Explicitly, the Littlewood Richardson reads (as extracted from http://arxiv.org/abs/hep-th/0611263):

The decomposition of an outer product $\mu\cdot\nu$ of irreducible representations $\mu$ and $\nu$ of $\mathfrak{S}_{n_1}$ and $\mathfrak{S}_{n_2}$, respectively, into irreducible representations of $\mathfrak{S}_{n_1+n_2}$ can be determined by means of the following algorithm involving Young diagrams.

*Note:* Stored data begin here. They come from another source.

/-- No rule of R294 refuses: the mode, the queue, what the move needs of its axis, and the envelope. -/
theorem moveRefusal_none {abs home : Bool} {x : Int} {record : Option (List Byte)}
    (hmode : modeOf s = 3 ∨ modeOf s = 7 ∨ ((modeOf s = 4 ∨ modeOf s = 5) ∧ 2 ≤ a)) (hroom : (axisOf s a).queue.length < 16)
    (hhomed : home = false → abs = true → homed a s = true) (hown : ownedByPlacement a s = false) (hsrc : axisSource a s ≠ 2)
    (henv : envOk a s = true) (hin : home = false → homed a s = true → rdI R.MOT_ENV_MIN s a ≤ x ∧ x ≤ rdI R.MOT_ENV_MAX s a)
    (hfault : axisState a s ≠ mFault) (hrecord : home = true → record.isNone = false) :
    moveRefusal a abs home x record s = none := by
  have hmode' : ¬(!(modeOf s == 3 || modeOf s == 7 || ((modeOf s == 4 || modeOf s == 5) && decide (2 ≤ a)))) = true := by
    rcases hmode with hm | hm | ⟨hm | hm, ha⟩ <;> simp [hm]
    all_goals omega
  have hneeds : ¬(!home && abs && !homed a s) = true := by
    simp only [Bool.and_eq_true, Bool.not_eq_true', not_and, Bool.not_eq_false]
    exact fun hb => hhomed hb.1 hb.2
  have hreach : ¬(!envOk a s || (!home && homed a s && !(decide (rdI R.MOT_ENV_MIN s a ≤ x) && decide (x ≤ rdI R.MOT_ENV_MAX s a)))) = true := by
    simp only [henv, Bool.not_true, Bool.false_or, Bool.and_eq_true, Bool.not_eq_true', not_and, Bool.not_eq_false, decide_eq_true_eq]
    exact fun hb => hin hb.1 hb.2
  have hloaded : ¬(home && record.isNone) = true := by
    simp only [Bool.and_eq_true, not_and, Bool.not_eq_true]
    exact hrecord
  unfold moveRefusal
  dsimp only
  rw [if_neg hmode', if_neg (Nat.not_le.2 hroom), if_neg hneeds, if_neg (by simp [hown, hsrc]), if_neg hreach, if_neg hfault, if_neg hloaded]
/-- A MOVE that no rule refuses, to its target (R295). -/
theorem doMove_admitted (h : Offers k d 0x08 (usedBits [(8, 1), (9, 1), (16, 8), (24, 4), (28, 4), (32, 4)])
      [(8, decide (dfld d 8 1 ≤ 5)), (9, decide (dfld d 9 1 ≤ 1)), (16, decide (sext 64 (dfld d 16 8) = sext 48 (dfld d 16 8)))] s)
    {x : Int} (hx : (if dfld d 9 1 = 0 then sext 48 (dfld d 16 8) else queueEnd (dfld d 8 1) s + sext 48 (dfld d 16 8)) = x)
    (hm : moveRefusal (dfld d 8 1) (dfld d 9 1 == 0) false x none s = none) :
    doMove k d s = startEntry (dfld d 8 1) (finish k (nextIndex k s) stOk 0 (setQueue (dfld d 8 1) ((axisOf s (dfld d 8 1)).queue ++
        [{ home := false, cookie := dCookie d, target := x, vmax := dfld d 24 4, amax := dfld d 28 4, jmax := dfld d 32 4 }]) (taken k d s))) := by
  have htarget : (if (dfld d 9 1 == 0) = true then sext 48 (dfld d 16 8) else queueEnd (dfld d 8 1) (taken k d s) + sext 48 (dfld d 16 8)) = x := by
    rw [← hx]
    by_cases h0 : dfld d 9 1 = 0
    · simp only [h0, beq_self_eq_true, if_true]
    · simp only [beq_iff_eq, h0, if_false]
      rfl
  have hm' : moveRefusal (dfld d 8 1) (dfld d 9 1 == 0) false x none (taken k d s) = none := hm
  unfold doMove
  dsimp only
  rw [readDesc_offers h (by decide), htarget, hm']
  rfl
/-- An entry joins the end of its axis's queue, its descriptor completes, and the axis starts it where it may (R294, R299). -/
theorem entryQueued {code used : Nat} {tests : List (Nat × Bool)} (h : Offers k d code used tests s) (ha : Alone k s) (e : QEntry) :
    ∃ t u, startEntry a (finish k (nextIndex k s) stOk 0 (setQueue a ((axisOf s a).queue ++ [e]) (taken k d s))) = t ∧ t = startEntry a u ∧
      (axisOf u a).queue = (axisOf s a).queue ++ [e] ∧ Completed k (jobOf k d s) stOk 0 t ∧ (mayStart a u = false → t = u) := by
  have hsteady : Steady k (taken k d s) (setQueue a ((axisOf s a).queue ++ [e]) (taken k d s)) :=
    .of_keeps (m := 1099511629824) (setQueue_keeps rfl (Keeps.refl _ _)) rfl rfl
  have hdone : Completed k (jobOf k d s) stOk 0 (finish k (nextIndex k s) stOk 0 (setQueue a ((axisOf s a).queue ++ [e]) (taken k d s))) :=
    complete_ok h ha 0 hsteady
  refine ⟨_, finish k (nextIndex k s) stOk 0 (setQueue a ((axisOf s a).queue ++ [e]) (taken k d s)), rfl, rfl, ?_,
    Completed.keeps (m := 969120157291034740) hdone (startEntry_keeps rfl (Keeps.refl _ _)), fun hno => if_neg (by simp [hno])⟩
  have hmot : (finish k (nextIndex k s) stOk 0 (setQueue a ((axisOf s a).queue ++ [e]) (taken k d s))).mot =
      (setQueue a ((axisOf s a).queue ++ [e]) (taken k d s)).mot := (complete_only ..).same_mot rfl
  rw [axisOf_mot hmot, axisOf_setQueue]

end Motion

end Sys2Proof.Proofs
end

section
/-! The operations of OP_TIME_CTRL take effect and complete where their descriptor is its ring's only open one (R417, R429). -/

namespace Sys2Proof.Proofs
open Sys2Proof Sys2Proof.Machine Sys2Proof.Laws

/-! ### What follows a step of E -/

theorem e32_of_time {s t : State} (h : t.time = s.time) : e32 t = e32 s := by
  unfold e32
  rw [h]
/-- `t` is `s` after what follows a step of E: ring `k` and E stand. -/
structure AfterStep (k : Nat) (s t : State) : Prop where
  ring : Steady k s t
  time : e32 t = e32 s

section Step
variable {k : Nat} {s t u : State}

theorem AfterStep.trans (h : AfterStep k s t) (g : AfterStep k t u) : AfterStep k s u := ⟨h.ring.trans g.ring, g.time.trans h.time⟩
theorem AfterStep.of_keeps {m : Nat} (h : Keeps m s t) (hhost : off m 4) (hregs : off m 33) (htime : off m 6) : AfterStep k s t :=
  ⟨.of_keeps h hhost hregs, e32_of_time (h.same_time htime)⟩
theorem AfterStep.post (n src sev w1 : Nat) (d : List (Nat × Nat × Int)) (s : State) : AfterStep k s (postEvent n src sev w1 d s) :=
  ⟨(Steady.refl k s).post .., e32_of_time (postEvent_time ..)⟩
theorem AfterStep.each {α : Type} (l : List α) (f : α → State → State) (hf : ∀ a u, AfterStep k u (f a u)) (s : State) :
    AfterStep k s (each l f s) := by
  induction l generalizing s with
  | nil => exact ⟨.refl k s, rfl⟩
  | cons a l ih => exact (hf a s).trans (ih (f a s))
theorem afterStep_time {s : State} (x : TimeState) (h : x.ns * 2 ^ 32 + x.frac = e32 s) : AfterStep k s { s with time := x } := ⟨⟨rfl, rfl⟩, h⟩
theorem afterStep_count (s : State) : AfterStep k s (bump R.TSY_STEPS 1 satSteps s) :=
  ⟨(Steady.refl k s).bump _ _ _ _ (by decide) (by decide) (by decide) (fun u => (Steady.refl k u).post ..),
    e32_of_time (bump_part State.time (fun _ _ => rfl) (fun _ => postEvent_time ..) s)⟩
theorem afterStep_postUnlocked (cause : Nat) (s : State) : AfterStep k s (postUnlocked cause s) :=
  (AfterStep.of_keeps (m := 8192) (holdFlag_keeps rfl (Keeps.refl _ s)) rfl rfl rfl).trans (.post ..)
theorem afterStep_reportWrap (backward : Bool) (s : State) : AfterStep k s (reportWrap backward s) := by
  unfold reportWrap
  split
  · exact ⟨.refl k s, rfl⟩
  · exact (afterStep_time { s.time with wrapSeen := wrapCount s } rfl).trans (.post ..)
theorem afterStep_startPps (s : State) : AfterStep k s (startPps s) :=
  ⟨.of_keeps (m := 68) (startPps_keeps rfl (Keeps.refl _ s)) rfl rfl, by
    unfold e32 startPps
    rw [ppsPulse_time]⟩
theorem afterStep_wr {r : RegInfo} (hb : r.base / 65536 ≠ 1) (hs : r.base % 65536 + r.stride * (r.count - 1) < 65536) (hc : 0 < r.count)
    (v i : Nat) (s : State) : AfterStep k s (wr r v s i) := ⟨(Steady.refl k s).wr r v i hb hs hc, rfl⟩
theorem afterStep_fireComparator (c : Nat) (stepped : Bool) (s : State) : AfterStep k s (fireComparator c stepped s) := by
  unfold fireComparator
  extract_lets target period late n s1 s2
  have h1 : AfterStep k s s1 := .post ..
  have h2 : AfterStep k s s2 := by
    unfold s2
    split
    · exact h1.trans (afterStep_startPps s1)
    · exact h1
  split
  · exact h2.trans (afterStep_wr (r := R.TSY_CMP_CTRL) (by decide) (by decide) (by decide) _ c s2)
  · exact h2.trans (afterStep_wr (by decide) (by decide) (by decide) _ c s2)
/-- A step of E takes E to its new value, and what follows leaves it and the rings (R417). -/
theorem afterStep_stepE (d : Int) (origin : Nat) (deferred : Bool) (s : State) :
    AfterStep k (putE32 ((e32 s : Int) + d) s) (stepE d origin deferred s) := by
  unfold stepE
  extract_lets ahead s1 fitting s2 s3 s4 s5 s6 s7
  have h2 : AfterStep k s1 s2 := afterStep_time { s1.time with lockCount := 0, badCount := 0, fitStale := true } rfl
  have h4 : AfterStep k s1 s4 := (h2.trans (afterStep_count s2)).trans (.post ..)
  have h5 : AfterStep k s1 s5 := h4.trans ((AfterStep.of_keeps (m := 6144) (shiftTimes_keeps rfl (Keeps.refl _ s4)) rfl rfl rfl).trans
    (.of_keeps (m := 4503599627374592) (latchAnchor_keeps rfl (Keeps.refl _ _)) rfl rfl rfl))
  have h6 : AfterStep k s1 s6 := by
    unfold s6
    split
    · exact h5.trans ((AfterStep.of_keeps (m := 549755813888) (setTsyState_keeps rfl (Keeps.refl _ s5)) rfl rfl rfl).trans (afterStep_postUnlocked ..))
    · exact h5
  have h7 : AfterStep k s1 s7 := h6.trans (afterStep_reportWrap ..)
  split
  · exact h7.trans (.each _ _ (fun c u => afterStep_fireComparator c true u) s7)
  · exact h7
theorem e32_putE32 (x : Int) (s : State) : e32 (putE32 x s) = toBits 96 x := Nat.div_add_mod' _ _
theorem steady_stepE (d : Int) (origin : Nat) (deferred : Bool) (s : State) : Steady k s (stepE d origin deferred s) :=
  (Steady.of_keeps (m := 64) (putE32_keeps rfl (Keeps.refl _ s)) rfl rfl).trans (afterStep_stepE d origin deferred s).ring
theorem e32_stepE (d : Int) (origin : Nat) (deferred : Bool) (s : State) : e32 (stepE d origin deferred s) = toBits 96 ((e32 s : Int) + d) :=
  (afterStep_stepE (k := 0) d origin deferred s).time.trans (e32_putE32 ..)

end Step

/-! ### SET, STEP and SOURCE -/

section Operations
variable {k : Nat} {d : Desc} {s : State}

The product is commutative, so it does not matter which factor is regarded as the ``right-hand'' one. [In practice, on should choose the simpler Young diagram for that role.]

(I) Label each box in the top row of the right-hand diagram, $\nu$, by $a$, each box in the second row by $b$, etc.

(II) Add the labeled boxes of $\nu$ to the left-hand diagram $\mu$, one at a time, first the $a$s, then the $b$s, ..., subject to these constraints:

(A) No two boxes in the same column are labeled with the same letter;

(B) At all stages the result is a legitimate Young diagram;

(C) At each stage, if the letters are read right-to-left along the rows, from top to bottom, one never encounters more $b$s than $a$s, more $c$s than $b$s, etc.

(III) Each of the distinct diagrams constructed in this way specifies an irreducible subrepresentation $\lambda$, appearing in the decomposition of the outer product. The same labeled Young diagram may arise in more than one way;the multiplicity of that representation must be counted accordingly.

Thanks already for any references or comments !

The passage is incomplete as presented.